A two-stage training framework — supervised fine-tuning followed by DPO — that teaches the model to rank crops the way human experts do.

Chapter 1

Why Cropping Is Hard

Three decades of automatic cropping have produced three paradigms — and each fails for a different reason. Understanding those failures is the first step to building something better.

In plain English

Imagine you're a photo editor at a magazine, handed a thousand vacation snapshots and told to pick the best crop for each. You could follow a checklist ("put the subject in the center"), track the brightest spot, or search a stock-photo database for something similar. That's roughly what the three generations of automatic cropping algorithms do — and why they all fall short.

Hand-crafted rules like "rule of thirds" are rigid. Saliency detectors get confused when two subjects compete for attention. Retrieval systems match the topic of the photo (people on grass) but miss the composition (a diagonal leading line that the crop should preserve).

CROP starts from a different premise: instead of shortcuts, make the model reason about composition the way a photographer does — step by step.
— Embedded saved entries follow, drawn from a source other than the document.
-- ==== Sys2Proof/Machine/Reg.lean ====
section
/-! DEFINITION. The device state words of the part (Tables 22.1 to 22.20 and the owning chapters' field tables):
one constructor of `Reg` per word, its address, reset value and access masks, the decoding of an address (R523),
and one `Fld` per named field. -/

namespace Sys2Proof.Machine

/-- A device state word. Arrays carry their index numbers, in the order of the
manual's brackets; the arrays stand first. -/
inductive Reg where
  | LAN_CTL (n : Nat)
  | LAN_STAT (n : Nat)
  | LAN_TXEQ (n : Nat)
  | LAN_RXEQ (n : Nat)
  | LAN_EYE (n : Nat)
  | LAN_EYEMIN (n : Nat)
  | LAN_EYEAVG (n : Nat)
  | LAN_PEYE (n : Nat)
  | LAN_RXALIGN (n : Nat)
  | LAN_ERRCNT (n : Nat)
  | LAN_RETRY (n : Nat)
  | LAN_PARTNER (n : Nat)
  | LAN_PSUB (p : Nat)
  | LNK_PCTL (p : Nat)
  | LNK_PSTAT (p : Nat)
  | LNK_CRCERR (p : Nat)
  | LNK_RETRYCNT (p : Nat)
  | LNK_DROP (p : Nat)
  | LNK_STALE (p : Nat)
  | LNK_TAGS (p : Nat)
  | LNK_TXNERR (p : Nat)
  | LNK_EPOCH (c : Nat)
  | LNK_ANNOUNCE (c : Nat)
  | LNK_RING (c : Nat)
  | LNK_GENKEY (c e : Nat)
  | LNK_GENDONE (c e j : Nat)
  | LNK_GENMISS (c e j : Nat)
  | TIM_LDELAY (p : Nat)
  | TIM_ASYM (p : Nat)
  | TIM_LDCNT (p : Nat)
  | TIM_LQPUSH (p : Nat)
  | TIM_LQSTAT (p : Nat)
  | TIM_LQCTL (p : Nat)
  | TIM_LQCNT (p : Nat)
  | TIM_CAPCFG (i : Nat)
  | TIM_CAPSEC (i : Nat)
  | TIM_CAPNS (i : Nat)
  | TIM_CAPFR (i : Nat)
  | TIM_PULCFG (i : Nat)
  | TIM_PULOFF (i : Nat)
  | TIM_PULWID (i : Nat)
  | CLK_DSTAT (d : Nat)
  | ING_QCFG (q : Nat)
  | ING_QFEC (q : Nat)
  | ING_PADDR (i : Nat)
  | ING_PSTAT (i : Nat)
  | ING_PDROP (i : Nat)
  | ING_SCTL (s : Nat)
  | ING_SSTAT (s : Nat)
  | ING_SFMT (s : Nat)
  | ING_SSIZE (s : Nat)
  | ING_SRATE (s : Nat)
  | ING_SHANDLE (s : Nat)
  | ING_SFILL (s : Nat)
  | ING_SSTAGE (s : Nat)
  | ING_SDSTA (s : Nat)
  | ING_SPORTA (s : Nat)
  | ING_SDSTB (s : Nat)
  | ING_SPORTB (s : Nat)
  | ING_SLAST (s : Nat)
  | ING_SCAPHI (s : Nat)
  | ING_SCAPLO (s : Nat)
  | ING_SROWS (s : Nat)
  | ING_SLOSTPKT (s : Nat)
  | ING_SDUP (s : Nat)
  | ING_SFRDROP (s : Nat)
  | ING_SBADPKT (s : Nat)
  | SRF_QGEN (j : Nat)
  | CMP_BIND (s : Nat)
  | CMP_LSTAT (l : Nat)
  | CMP_LCHK (l : Nat)
  | COR_ACC (j : Nat)
  | COR_MGAIN (c : Nat)
  | COR_CMAX (c : Nat)
  | COR_ZMAP (j : Nat)
  | COR_ZTEMP (z : Nat)
  | COR_LOOP (c : Nat)
  | COR_WREF (s c : Nat)
  | COR_WEXP (s c : Nat)
  | SCN_GCTL (g : Nat)
  | SCN_GSTAT (g : Nat)
  | SCN_GARM (g : Nat)
  | SCN_GTIME (g : Nat)
  | LMP_HR (g : Nat)
  | LMP_RBPTR (g : Nat)
  | LMP_SWEEPS (g : Nat)
  | LMP_PSTAT (p : Nat)
  | LMP_PCNT (p : Nat)
  | LMP_PADFAIL (p : Nat)
  | HRC_CTL (n : Nat)
  | HRC_STAT (n : Nat)
  | HRC_PCLO (n : Nat)
  | HRC_PCHI (n : Nat)
  | HRC_CFG (n : Nat)
  | EVT_PEND (j : Nat)
  | EVT_ROUTE (k : Nat)
  | HST_DBVAL (n : Nat)
  | MEM_PORT (i : Nat)
  | MEM_PWAIT (i : Nat)
  | MEM_CHSTAT (ch : Nat)
  | MEM_CHEV (ch : Nat)
  | MEM_ADJ (ch : Nat)
  | MEM_CECNT (ch : Nat)
  | MEM_CETHR (ch : Nat)
  | MEM_UECNT (ch : Nat)
  | MEM_ECCLOG (ch : Nat)
  | MEM_CAPAR (ch : Nat)
  | MEM_NBRCNT (ch : Nat)
  | MEM_PPR (ch : Nat)
  | MEM_RMCTL (ch : Nat)
  | MEM_REMAP (ch e : Nat)
  | PWR_PHASE (k : Nat)
  | PWR_SNS (i : Nat)
  | PWR_SVAL (i : Nat)
  | PWR_PER (k : Nat)
  | PWR_COMP (k : Nat)
  | PWR_LEDMAP (r : Nat)
  | PWR_LEDLIM (r : Nat)
  | PWR_LEDCFG (r : Nat)
  | PWR_LEDHR (r : Nat)
  | PWR_LEDIDLE (r : Nat)
  | PWR_LEDSTAT (r : Nat)
  | PWR_LEDPK (r : Nat)
  | HKP_CH (i : Nat)
  | HKP_VAL (i : Nat)
  | HKP_DIE (k : Nat)
  | HKP_TTAB (k : Nat)
  | HKP_CSADDR (s : Nat)
  | HKP_CSM (s c : Nat)
  | HKP_ID (k : Nat)
  | ASR_HEAD (k : Nat)
  | ASR_DEVID (k : Nat)
  | ASR_HKHASH (k : Nat)
  | ASR_MKHASH (k : Nat)
  | ASR_DEVPUB (k : Nat)
  | ASR_TRIM (k : Nat)
  | ASR_TRIMF (k : Nat)
  | BOT_FLOOR (j : Nat)
  | LAN_SURV
  | LAN_EYELIM
  | LNK_CFG
  | LNK_TXTIMEOUT
  | LNK_VC2RATE
  | LNK_MRXBASE
  | LNK_MRXCFG
  | LNK_MRXHEAD
  | LNK_MRXTAIL
  | LNK_MRXDROP
  | LNK_RPLBASE
  | LNK_POS
  | LNK_MASTER
  | LNK_TOKCNT
  | TIM_CFG
  | TIM_STAT
  | TIM_EV
  | TIM_JUMPLIM
  | TIM_RATE
  | TIM_OFFSET
  | TIM_STEPS
  | TIM_STEPNS
  | TIM_TCPER
  | TIM_LDPER
  | TIM_HOLDMAX
  | TIM_LOCKLIM
  | TIM_TCSTAT
  | TIM_TCCNT
  | TIM_FPER
  | TIM_FPERFR
  | TIM_FPERCID
  | TIM_SNAP
  | TIM_SNAPSH
  | TIM_SNAPSL
  | TIM_SNAPNS
  | TIM_SNAPFR
  | CLK_STAT
  | CLK_EV
  | CLK_START
  | CLK_GATE
  | ING_MACLO
  | ING_MACHI
  | ING_PTPCFG
  | ING_PTPSTAT
  | ING_PTPGMHI
  | ING_PTPGMLO
  | ING_PTPUTC
  | ING_RATESUM
  | SRF_HTBASE
  | SRF_CMD
  | SRF_CMDSTAT
  | SRF_QSTAT
  | SRF_QSLOTS
  | SRF_QNEWEST
  | SRF_QRETR
  | SRF_EV
  | SRF_OCCPEND
  | SRF_OCCPEAK
  | SRF_RXCHK
  | SRF_NOSLOT
  | SRF_DROPCNT
  | SRF_LATECNT
  | SRF_FREEDCNT
  | CMP_CTL
  | CMP_CFG
  | CMP_STAT
  | CMP_EV
  | CMP_CID
  | CMP_LATETOK
  | CMP_CIDERR
  | CMP_OUTWIN
  | CMP_FRAMES
  | CMP_CTIME
  | CMP_CTIMEMAX
  | CMP_LANEMAP
  | COR_CFG
  | COR_STAT
  | COR_EV
  | COR_CTXBASE
  | COR_ARMCID
  | COR_LEDBASE
  | COR_LEDCFG
  | COR_LEDSEQ
  | COR_DERATE
  | COR_FADE
  | COR_ZCFG
  | COR_ZDEF
  | COR_LOOPCFG
  | COR_LOOPLIM
  | COR_EMIN
  | COR_CTXERR
  | COR_LEDERR
  | COR_SATCNT
  | COR_DEADCNT
  | COR_CTIME
  | COR_LANEMAP
  | SCN_CTL
  | SCN_STAT
  | SCN_EV
  | SCN_GEOM
  | SCN_DIAGCFG
  | SCN_MISSCNT
  | SCN_UNDERCNT
  | SCN_DARKUS
  | SCN_FRAMECNT
  | SCN_FADECTL
  | SCN_FADECID
  | SCN_FADESTAT
  | LMP_CFG
  | LMP_STAT
  | LMP_STBASE
  | LMP_VWIN
  | LMP_EPOCH
  | HRC_MAP
  | HRC_ECCCNT
  | EVT_FORCE
  | EVT_ALERTSRC
  | HST_STAT
  | HST_LEASE
  | HST_HOLDER
  | HST_HOLDPORT
  | HST_HCPORT
  | HST_HCCFG
  | HST_IPADDR
  | HST_DROPCNT
  | HST_AUTHFAIL
  | HST_SEQERR
  | HST_LEASECTL
  | MEM_CFG
  | MEM_STAT
  | MEM_SIZE
  | MEM_SRCTL
  | MEM_SCRUB
  | MEM_NBR
  | PWR_STAT
  | PWR_EV
  | PWR_VSET
  | PWR_VCORE
  | PWR_AVSLIM
  | PWR_AVSCFG
  | PWR_AVSPRE
  | PWR_AVSPCID
  | PWR_SPEED
  | PWR_SLACK
  | PWR_SLACKMIN
  | PWR_MID
  | PWR_VIN
  | PWR_VINVAL
  | PWR_PHLIMCNT
  | PWR_LEDSAFE
  | HKP_CTL
  | HKP_STAT
  | HKP_EV
  | HKP_TJ
  | HKP_TLB
  | HKP_JLIM
  | HKP_LLIM
  | HKP_LTRIP
  | HKP_RISE
  | HKP_DERATE
  | HKP_THVALID
  | HKP_ROUNDS
  | HKP_TRIPCNT
  | HKP_DIEMAP
  | HKP_I2CCFG
  | HKP_I2CCMD
  | HKP_I2CDATA
  | HKP_I2CSTAT
  | HKP_SDCTL
  | HKP_SDSTAT
  | HKP_SDEV
  | HKP_SDLBA
  | HKP_SDCNT
  | HKP_SDADDR
  | HKP_SDCAP
  | HKP_SDPART
  | HKP_SDPLEN
  | HKP_SDCRC
  | ASR_STAT
  | ASR_EV
  | ASR_CTL
  | ASR_NVGUARD
  | ASR_NVSTAT
  | ASR_NVQ
  | ASR_CALCNT
  | ASR_CALTIME
  | ASR_TRIMSTAT
  | ASR_SLICECFG
  | ASR_SLICECTL
  | ASR_SLICESTAT
  | ASR_FAILROW
  | ASR_TESTFAIL
  | ASR_MAPSTAT
  | ASR_PROOFCFG
  | ASR_PROOFSTAT
  | ASR_STEPS
  | ASR_SIGHI
  | ASR_SIGLO
  | ASR_ANCHSEQ
  | MIR_CTL
  | MIR_CFG
  | MIR_STAT
  | MIR_EV
  | MIR_PEPOCH
  | MIR_HOSEC
  | MIR_HONS
  | MIR_HRBASE
  | MIR_HRHEAD
  | MIR_HRTAIL
  | MIR_HRDROP
  | MIR_CKSRC
  | MIR_CKDST
  | MIR_CKLEN
  | MIR_CKSTAT
  | MIR_XCOK
  | MIR_XCERR
  | MIR_XCLAST
  | MIR_HBMISS
  | MIR_TAKES
  | MIR_ORPHAN
  | BOT_STAT
  | BOT_EV
  | BOT_CTL
  | BOT_RESET
  | BOT_LCS
  | BOT_LCTL
  | BOT_NONCE
  | BOT_MVER
  | BOT_MDIG
  | BOT_MARKER
  | BOT_DAWNCFG
  | BOT_DUSKCFG
  | BOT_DUSKSTAT
  | BOT_SEAL
  | BOT_MCHK
  | BOT_MCHKSTAT
deriving DecidableEq, Repr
The paper identifies three dominant paradigms in automatic image cropping, each with distinct limitations shown in their Figure 1:

Hand-crafted features (e.g., Smartcrop, 2014): Uses rigid rules based on edges, faces, and foreground detection. These generalize poorly to complex scenes and produce compositions lacking aesthetic appeal.
Saliency prediction (e.g., CACNet, 2021): Focuses on detecting visually salient regions but struggles with compositional trade-offs. When multiple focal points compete (a woman and a band in the background), the model cannot make a clear decision.
Retrieval-based (e.g., Cropper, 2025): Retrieves visually similar images as references. However, cosine-similarity retrieval captures semantic proximity rather than compositional structure, providing wrong guidance for cropping.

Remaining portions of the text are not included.